Records supplied section start
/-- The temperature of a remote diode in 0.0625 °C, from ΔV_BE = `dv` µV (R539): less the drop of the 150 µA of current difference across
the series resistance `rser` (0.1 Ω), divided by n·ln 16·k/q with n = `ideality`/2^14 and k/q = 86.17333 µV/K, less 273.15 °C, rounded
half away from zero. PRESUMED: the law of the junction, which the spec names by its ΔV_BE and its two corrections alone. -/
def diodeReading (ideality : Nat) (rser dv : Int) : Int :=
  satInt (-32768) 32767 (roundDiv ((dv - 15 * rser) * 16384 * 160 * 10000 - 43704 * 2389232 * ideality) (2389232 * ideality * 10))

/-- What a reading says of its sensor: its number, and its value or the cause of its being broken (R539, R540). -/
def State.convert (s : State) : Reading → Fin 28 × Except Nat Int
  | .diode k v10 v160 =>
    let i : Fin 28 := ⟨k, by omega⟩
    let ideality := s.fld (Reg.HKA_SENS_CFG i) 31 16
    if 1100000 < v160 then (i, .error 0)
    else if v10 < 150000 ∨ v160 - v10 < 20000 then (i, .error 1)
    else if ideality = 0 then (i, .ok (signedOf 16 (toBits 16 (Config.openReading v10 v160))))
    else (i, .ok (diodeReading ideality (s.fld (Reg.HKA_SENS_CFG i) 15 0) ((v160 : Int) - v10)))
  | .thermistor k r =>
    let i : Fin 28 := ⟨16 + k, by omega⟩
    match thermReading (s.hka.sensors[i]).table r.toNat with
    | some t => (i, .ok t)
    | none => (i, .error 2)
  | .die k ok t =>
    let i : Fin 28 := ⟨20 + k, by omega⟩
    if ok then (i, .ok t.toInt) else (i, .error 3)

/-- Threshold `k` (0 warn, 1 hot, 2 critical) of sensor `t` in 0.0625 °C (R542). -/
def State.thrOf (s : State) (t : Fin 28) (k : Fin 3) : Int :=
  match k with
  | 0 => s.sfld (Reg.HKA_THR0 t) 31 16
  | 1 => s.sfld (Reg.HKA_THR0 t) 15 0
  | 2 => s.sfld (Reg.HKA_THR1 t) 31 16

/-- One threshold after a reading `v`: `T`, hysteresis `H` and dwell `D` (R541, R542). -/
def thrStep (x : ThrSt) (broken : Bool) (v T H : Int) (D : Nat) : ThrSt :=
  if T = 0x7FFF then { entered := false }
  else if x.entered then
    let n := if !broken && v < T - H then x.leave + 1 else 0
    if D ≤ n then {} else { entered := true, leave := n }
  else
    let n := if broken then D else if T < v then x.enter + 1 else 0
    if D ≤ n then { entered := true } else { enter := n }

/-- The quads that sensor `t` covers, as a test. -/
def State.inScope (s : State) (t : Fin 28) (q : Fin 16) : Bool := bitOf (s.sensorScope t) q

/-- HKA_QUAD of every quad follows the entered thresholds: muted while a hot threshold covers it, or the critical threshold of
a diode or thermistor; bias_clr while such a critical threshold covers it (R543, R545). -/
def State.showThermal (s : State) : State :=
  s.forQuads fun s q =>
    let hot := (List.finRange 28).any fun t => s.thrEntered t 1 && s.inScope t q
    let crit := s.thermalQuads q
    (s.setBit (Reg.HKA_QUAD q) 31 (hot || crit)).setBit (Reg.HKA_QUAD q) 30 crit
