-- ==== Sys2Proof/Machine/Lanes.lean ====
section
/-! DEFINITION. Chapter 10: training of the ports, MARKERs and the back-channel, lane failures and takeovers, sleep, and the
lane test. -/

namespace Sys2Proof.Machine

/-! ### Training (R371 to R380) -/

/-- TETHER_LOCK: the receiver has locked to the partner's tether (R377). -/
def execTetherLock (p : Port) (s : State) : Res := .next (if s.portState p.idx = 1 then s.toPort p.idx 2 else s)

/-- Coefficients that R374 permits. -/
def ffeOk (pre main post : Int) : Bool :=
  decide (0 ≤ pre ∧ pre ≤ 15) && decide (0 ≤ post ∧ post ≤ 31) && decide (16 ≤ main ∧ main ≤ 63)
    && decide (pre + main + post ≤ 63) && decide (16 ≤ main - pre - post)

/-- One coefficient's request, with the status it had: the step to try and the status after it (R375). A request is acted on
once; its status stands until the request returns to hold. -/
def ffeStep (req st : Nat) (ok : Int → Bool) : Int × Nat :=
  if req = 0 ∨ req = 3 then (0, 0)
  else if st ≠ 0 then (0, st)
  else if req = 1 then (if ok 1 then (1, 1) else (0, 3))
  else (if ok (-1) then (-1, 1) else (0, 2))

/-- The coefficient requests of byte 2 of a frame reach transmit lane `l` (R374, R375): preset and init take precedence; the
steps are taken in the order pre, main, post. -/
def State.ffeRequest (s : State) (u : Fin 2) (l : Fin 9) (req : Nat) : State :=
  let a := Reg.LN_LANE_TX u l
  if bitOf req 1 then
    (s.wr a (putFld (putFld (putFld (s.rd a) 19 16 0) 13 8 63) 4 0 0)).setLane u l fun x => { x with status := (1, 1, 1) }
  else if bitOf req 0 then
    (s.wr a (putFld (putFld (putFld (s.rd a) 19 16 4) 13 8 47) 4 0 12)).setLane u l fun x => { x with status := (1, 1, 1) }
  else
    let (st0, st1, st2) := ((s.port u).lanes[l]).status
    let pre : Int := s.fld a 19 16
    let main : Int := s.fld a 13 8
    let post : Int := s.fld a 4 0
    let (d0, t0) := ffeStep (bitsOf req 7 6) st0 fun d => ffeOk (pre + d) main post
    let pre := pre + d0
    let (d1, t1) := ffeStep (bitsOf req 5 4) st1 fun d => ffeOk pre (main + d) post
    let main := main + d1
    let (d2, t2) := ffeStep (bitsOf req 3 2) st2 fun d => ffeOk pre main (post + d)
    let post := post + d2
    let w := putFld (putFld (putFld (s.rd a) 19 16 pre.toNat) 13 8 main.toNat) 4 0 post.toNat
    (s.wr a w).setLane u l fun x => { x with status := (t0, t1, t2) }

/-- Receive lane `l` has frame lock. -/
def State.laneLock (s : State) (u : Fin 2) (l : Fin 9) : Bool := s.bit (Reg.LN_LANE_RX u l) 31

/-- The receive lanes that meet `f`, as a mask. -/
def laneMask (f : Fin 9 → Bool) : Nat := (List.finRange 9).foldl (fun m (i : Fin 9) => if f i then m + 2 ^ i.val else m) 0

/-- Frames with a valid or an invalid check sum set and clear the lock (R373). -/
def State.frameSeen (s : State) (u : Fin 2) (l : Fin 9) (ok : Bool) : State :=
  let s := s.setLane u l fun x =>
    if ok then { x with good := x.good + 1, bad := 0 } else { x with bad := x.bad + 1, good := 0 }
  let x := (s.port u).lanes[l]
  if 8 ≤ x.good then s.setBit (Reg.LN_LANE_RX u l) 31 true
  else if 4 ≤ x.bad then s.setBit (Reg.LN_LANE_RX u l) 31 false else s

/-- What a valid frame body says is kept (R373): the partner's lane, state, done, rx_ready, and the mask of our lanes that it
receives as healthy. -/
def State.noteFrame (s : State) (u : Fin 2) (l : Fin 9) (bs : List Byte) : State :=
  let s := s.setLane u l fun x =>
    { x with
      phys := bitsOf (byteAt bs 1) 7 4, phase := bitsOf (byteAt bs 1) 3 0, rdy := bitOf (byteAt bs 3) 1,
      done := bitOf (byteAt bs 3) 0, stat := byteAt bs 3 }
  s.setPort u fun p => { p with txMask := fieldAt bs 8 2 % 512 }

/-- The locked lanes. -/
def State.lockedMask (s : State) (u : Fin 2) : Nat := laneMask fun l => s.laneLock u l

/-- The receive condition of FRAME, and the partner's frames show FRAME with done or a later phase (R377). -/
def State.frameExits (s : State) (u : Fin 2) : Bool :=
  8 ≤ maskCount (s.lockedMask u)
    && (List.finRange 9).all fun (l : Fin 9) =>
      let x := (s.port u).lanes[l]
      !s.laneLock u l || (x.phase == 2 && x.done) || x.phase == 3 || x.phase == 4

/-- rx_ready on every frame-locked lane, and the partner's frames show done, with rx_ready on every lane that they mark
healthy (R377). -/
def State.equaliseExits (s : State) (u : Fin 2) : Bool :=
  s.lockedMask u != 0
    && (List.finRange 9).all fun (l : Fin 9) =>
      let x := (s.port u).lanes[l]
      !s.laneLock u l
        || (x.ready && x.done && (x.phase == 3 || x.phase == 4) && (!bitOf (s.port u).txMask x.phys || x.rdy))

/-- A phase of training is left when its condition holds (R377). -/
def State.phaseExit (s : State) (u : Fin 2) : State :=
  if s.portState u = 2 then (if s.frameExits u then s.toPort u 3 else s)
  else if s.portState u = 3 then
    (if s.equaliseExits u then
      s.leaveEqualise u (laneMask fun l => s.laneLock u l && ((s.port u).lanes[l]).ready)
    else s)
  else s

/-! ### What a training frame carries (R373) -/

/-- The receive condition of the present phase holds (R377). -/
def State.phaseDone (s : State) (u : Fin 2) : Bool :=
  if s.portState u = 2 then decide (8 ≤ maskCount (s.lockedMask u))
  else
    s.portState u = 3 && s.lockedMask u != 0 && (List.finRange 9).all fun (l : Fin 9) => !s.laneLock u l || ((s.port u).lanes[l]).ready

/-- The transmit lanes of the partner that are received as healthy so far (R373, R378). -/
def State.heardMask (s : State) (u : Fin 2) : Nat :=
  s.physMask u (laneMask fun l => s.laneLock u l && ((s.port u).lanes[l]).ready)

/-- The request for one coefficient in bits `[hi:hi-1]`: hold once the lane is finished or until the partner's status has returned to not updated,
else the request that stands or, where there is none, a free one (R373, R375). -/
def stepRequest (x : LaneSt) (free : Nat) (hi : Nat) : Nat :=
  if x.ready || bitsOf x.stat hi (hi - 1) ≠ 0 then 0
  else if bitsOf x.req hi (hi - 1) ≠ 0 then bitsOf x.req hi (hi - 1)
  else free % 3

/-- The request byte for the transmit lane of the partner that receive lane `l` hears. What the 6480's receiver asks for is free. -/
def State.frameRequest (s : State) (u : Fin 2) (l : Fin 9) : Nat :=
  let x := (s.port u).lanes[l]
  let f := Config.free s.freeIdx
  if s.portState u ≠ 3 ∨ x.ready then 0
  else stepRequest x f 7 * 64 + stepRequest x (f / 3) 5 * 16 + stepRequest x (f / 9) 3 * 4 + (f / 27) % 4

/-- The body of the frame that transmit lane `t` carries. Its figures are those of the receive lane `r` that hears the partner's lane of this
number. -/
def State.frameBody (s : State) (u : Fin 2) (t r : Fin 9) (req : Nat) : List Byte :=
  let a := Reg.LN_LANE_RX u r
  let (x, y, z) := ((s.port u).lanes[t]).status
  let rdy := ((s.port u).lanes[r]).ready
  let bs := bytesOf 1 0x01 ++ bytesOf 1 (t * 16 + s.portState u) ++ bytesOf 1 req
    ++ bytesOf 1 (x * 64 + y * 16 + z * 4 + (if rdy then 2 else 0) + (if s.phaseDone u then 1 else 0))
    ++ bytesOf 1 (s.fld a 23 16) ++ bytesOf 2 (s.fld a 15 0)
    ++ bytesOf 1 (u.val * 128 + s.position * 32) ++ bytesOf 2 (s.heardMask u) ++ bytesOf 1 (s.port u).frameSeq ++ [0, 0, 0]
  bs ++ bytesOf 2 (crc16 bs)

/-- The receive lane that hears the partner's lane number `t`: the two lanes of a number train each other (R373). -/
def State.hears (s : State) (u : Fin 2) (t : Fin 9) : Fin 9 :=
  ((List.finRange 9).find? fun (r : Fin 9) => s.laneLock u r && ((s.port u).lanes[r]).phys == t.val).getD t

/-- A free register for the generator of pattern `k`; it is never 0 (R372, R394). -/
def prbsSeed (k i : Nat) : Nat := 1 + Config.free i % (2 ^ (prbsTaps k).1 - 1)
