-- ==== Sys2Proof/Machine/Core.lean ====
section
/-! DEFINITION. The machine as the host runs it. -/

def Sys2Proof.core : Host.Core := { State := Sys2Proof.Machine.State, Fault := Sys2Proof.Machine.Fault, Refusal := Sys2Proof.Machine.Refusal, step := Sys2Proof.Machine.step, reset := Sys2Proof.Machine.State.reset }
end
Records supplied section end
Above are the records; from them, give again exactly the lines from the one containing "def State.inScope (s" through the one containing "critical threshold of", both included.

◆ Completed task ◆
def State.inScope (s : State) (t : Fin 28) (q : Fin 16) : Bool := bitOf (s.sensorScope t) q

/-- HKA_QUAD of every quad follows the entered thresholds: muted while a hot threshold covers it, or the critical threshold of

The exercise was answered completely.